/-- The reduced slice to member `j` of a CLE_ALLREDUCE, once it is reduced and `j`'s READY is in (R366, steps 3 and 5). -/
def State.sendResult (s : State) (g j : Nat) : State :=
  match s.collOp g with
  | none => s
  | some (o, c, p) =>
    let me := s.boardPos
    let ms := clMembers c
    if c.opcode ≠ 0x02 ∨ ¬ o.reduced ∨ j = me ∨ ¬ ms.any (· = j) ∨ ¬ o.readyGot.any (· = j) ∨ o.resultTo.any (· = j) then s
    else
      let dst := clDst c + rankOf ms me * clSlice c
      match s.heldStops p c.held dst (clSlice c) with
      | some b => s.failCle g o.ref b
      | none => (s.sendSlice g o c j dst 1 (s.heldRead p c.held dst (clSlice c))).bump.collMaybeDone g

/-- A READY of `peer` meets the collective that runs (R366): the digests must agree. -/
def State.meetReady (s : State) (g peer : Nat) (digest : W32) : State :=
  match s.collOp g with
  | none => s
  | some (o, c, _) =>
    if collDigest c ≠ digest then
      let s := (s.failCle g o.ref ⟨0x13, 0, clCollId c, 2, 0, 0x7F⟩).flag .cle g 0x18 (bit 30 ||| bit 29)
      (s.sendPlain g peer (s.abortFrame g (clPart c) (clCollId c))).cleProgress g
    else
      ((s.setColl g { o with readyGot := if o.readyGot.any (· = peer) then o.readyGot else o.readyGot ++ [peer] }).contribute g peer).sendResult g peer

/-- A collective that has begun starts: READY goes to every other member, its own slice of a gather to its place, and
READYs that came early are met (R366). -/
def State.startColl (s : State) (g opcode : Nat) : State :=
  match (s.cle g).coll with
  | none => s
  | some o =>
    match s.cmdAt o.ref, s.queOwner o.ref.q with
    | some c, some (p, _) =>
      let me := s.boardPos
      let others := (clMembers c).filter (· ≠ me)
      let sl := clSlice c
      let own := clDst c + rankOf (clMembers c) me * sl
      if o.started ∨ c.opcode ≠ opcode ∨ s.cleHeld g then s
      else match (if clGather c then (s.heldStops p c.held (clSrc c) sl).or (s.heldBad p c.held own sl) else none) with
      | some b => s.failCle g o.ref b
      | none =>
        let s := s.setColl g { o with started := true, readySent := others }
        let s := if clGather c then
            s.heldWrite p c.held own (s.heldRead p c.held (clSrc c) sl) else s
        let s := others.foldl (fun s j =>
          (s.startTimer (.readyAgain g j) (.link g) 10000).sendPlain g j (s.readyFrame g c)) s.bump
        let mine := (s.cle g).early.filter (fun x => decide (x.2.1.toNat = clCollId c))
        let s := s.setCle g { s.cle g with early := (s.cle g).early.filter (fun x => decide (x.2.1.toNat ≠ clCollId c)) }
        (mine.foldl (fun s x => s.meetReady g x.1 x.2.2) s).cleProgress g
    | _, _ => s

/-- CLE_ALLREDUCE (R366). -/
def execCleAllreduce (g : Fin 6) (s : State) : Result := .next (s.startColl g.val 0x02)
/-- CLE_REDUCESCATTER (R366). -/
def execCleReducescatter (g : Fin 6) (s : State) : Result := .next (s.startColl g.val 0x03)
/-- CLE_ALLGATHER (R366). -/
def execCleAllgather (g : Fin 6) (s : State) : Result := .next (s.startColl g.val 0x04)

/-- READY_RECEIVE (R366): met by the collective with its COLL_ID, or kept in the table of 64; a full table refuses it. A
collective engine whose record a lossless ledger holds does not take it yet (R409). -/
def execReadyReceive (l : Fin 24) (f : Frame) (s0 : State) : Result :=
  .next (
    match (if f.typ = 6 then s0.takeFrame l.val f else none) with
    | none => s0
    | some s =>
      let g := (frameGroup f)
      let peer := s.peerOf l.val
      let id := frameColl f
      let running := match s.collOp g with
        | some (_, c, _) => decide (clCollId c = id)
        | none => false
      if running then (if s.cleHeld g then s0 else s.meetReady g peer (BitVec.ofNat 32 (frameDigest f)))
      else
        let e := s.cle g
        if 64 ≤ e.early.length ∨ e.early.any (fun x => decide (x.1 = peer) && decide (x.2.1.toNat = id)) then s
        else s.setCle g { e with early := e.early ++ [(peer, BitVec.ofNat 16 id, BitVec.ofNat 32 (frameDigest f))] })

/-- READY_RESEND (R366): a READY that the peer's full table refused is sent again after 10 µs. DEDUCED (log 42): no frame
tells of the refusal; a member that has contributed has met the READY. -/
def execReadyResend (g : Fin 6) (peer : Fin 8) (s : State) : Result :=
  .next (
    match s.collOp g.val with
    | none => s
    | some (o, c, _) =>
      if o.readySent.any (· = peer.val) ∧ ¬ o.contribOf.any (· = peer.val) ∧ s.expired (.readyAgain g.val peer.val) then
        (s.startTimer (.readyAgain g.val peer.val) (.link g.val) 10000).sendPlain g.val peer.val (s.readyFrame g.val c)
      else s)

/-- One step of a reduction (R367): FP32, rounded to nearest, every NaN canonical. -/
def reduceStep (op : Nat) (a b : Num) : Num :=
  let x : Num := match op with
    | 0 => Num.add false false a b
    | 1 => if a.isNaN ∨ b.isNaN then nanCanon else maxNum a b
    | _ => if a.isNaN ∨ b.isNaN then nanCanon else minNum a b
  fp32Num (BitVec.ofNat 32 (fFP32.encode .near true x))

/-- Reduce one element over the members in ascending position, into FMT. -/
def reduceElem (op fmt : Nat) (xs : List Nat) : Nat :=
  let vs := xs.map (fun x => elemNum fmt 0 x)
  match vs with
  | [] => 0
  | v :: rest => ((fmtForm fmt).getD fFP32).encode .near true (rest.foldl (reduceStep op) v)

/-- COLL_REDUCE (R366, R367): once every contribution is in, this member reduces its slice; under CLE_ALLREDUCE it sends
the result to every other member. -/
def execCollReduce (g : Fin 6) (s : State) : Result :=
  .next (
    match s.collOp g.val with
    | none => s
    | some (o, c, p) =>
      let me := s.boardPos
      let ms := clMembers c
      let sl := clSlice c
      let eb := clElem c
      if clGather c ∨ o.reduced ∨ o.contribOf.length ≠ clM c - 1 ∨ s.cleHeld g.val then s
      else
        let at_ := fun j => if j = me then clSrc c + rankOf ms me * sl else clStage c + stageSlot ms me j * sl
        let dst := if c.opcode = 0x03 then clDst c else clDst c + rankOf ms me * sl
        match (ms.findSome? (fun j => s.heldStops p c.held (at_ j) sl)).or (s.heldBad p c.held dst sl) with
        | some b => s.failCle g.val o.ref b
        | none =>
          let out := (List.range (clN c / clM c)).flatMap (fun i =>
            leBytes eb (reduceElem (clOp c) (clFmt c) (ms.map (fun j => s.heldLe p c.held (at_ j + i * eb) eb))))
          let o := { o with reduced := true }
          let s := ((s.setColl g.val o).bump).heldWrite p c.held dst out
          (ms.foldl (fun s j => s.sendResult g.val j) s).collMaybeDone g.val)

/-- A contribution or a result of `peer` is complete (R366, step 4). -/
def State.collArrive (s : State) (g peer id phase : Nat) : State :=
  match s.collOp g with
  | none => s
  | some (o, c, _) =>
    if clCollId c ≠ id then s
    else
      let add := fun (xs : List Nat) => if xs.any (· = peer) then xs else xs ++ [peer]
      let o := if phase = 0 then { o with contribOf := add o.contribOf } else { o with resultOf := add o.resultOf }
      (s.setColl g o).collMaybeDone g

/-! ## Inbound writes (R360) -/

/-- The places of an inbound range, in the inbound context of the partition the frame names; nothing where the write is
rejected. Device memory and scratchpad only. -/
def State.inboundPlace (s : State) (f : Frame) (n : Nat) : Option (Nat × List PageMap) × State :=
  let p := f.dpart.toNat
  match s.inGroup p with
  | none => (none, s)
  | some h =>
    if s.cfg .cle h 0x10 31 31 = 0 then (none, s)
    else
      match s.xlateRanges (tlbLg h) p (s.cfg .cle h 0x10 7 0) [⟨f.addr.toNat, n, true⟩] [] with
      | (.error _, s) => (none, s)
      | (.ok held, s) =>
        let ok := held.all (fun m =>
          match physAt (s.placeAddr p m.pa 0) with
          | .stack k => s.stackUp k
          | .scratch _ => true
          | _ => false)
        (if ok ∧ s.heldBad p held f.addr.toNat n = none then some (p, held) else none, s)

/-- Perform a frame: data, a release at SC_SYS by the sending device, or the end of a contribution. Whether it was
performed. -/
def State.performFrame (s : State) (l : Nat) (f : Frame) : Bool × State :=
  if f.data = [] then (true, s)
  else if f.typ = 2 ∧ f.data.length = 16 then
    (true, s.collArrive (frameGroup f) (s.peerOf l) (leNat ((f.data.drop 8).take 2)) (leNat ((f.data.drop 10).take 6)))
  else
    match s.inboundPlace f f.data.length with
    | (none, s) => (false, s)
    | (some (p, held), s) =>
      if f.typ = 2 then
        match s.heldAddr p held f.addr.toNat with
        | none => (false, s)
        | some a =>
          match s.markValue a with
          | .error _ => (false, s)
          | .ok _ => (true, s.markMax ⟨a, leNat (f.data.take 8) % 2 ^ 45, 5, ⟨.pcx, 0⟩, none⟩)
      else (true, s.heldWrite p held f.addr.toNat f.data)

> _Goal of the exercise_: Using the data above, repeat exactly the lines that begin at the line with "if s.cfg .cle" and end at the line with "k => s.stackUp k", both ends included.

> _Answer section_:
    if s.cfg .cle h 0x10 31 31 = 0 then (none, s)
    else
      match s.xlateRanges (tlbLg h) p (s.cfg .cle h 0x10 7 0) [⟨f.addr.toNat, n, true⟩] [] with
      | (.error _, s) => (none, s)
      | (.ok held, s) =>
        let ok := held.all (fun m =>
          match physAt (s.placeAddr p m.pa 0) with
          | .stack k => s.stackUp k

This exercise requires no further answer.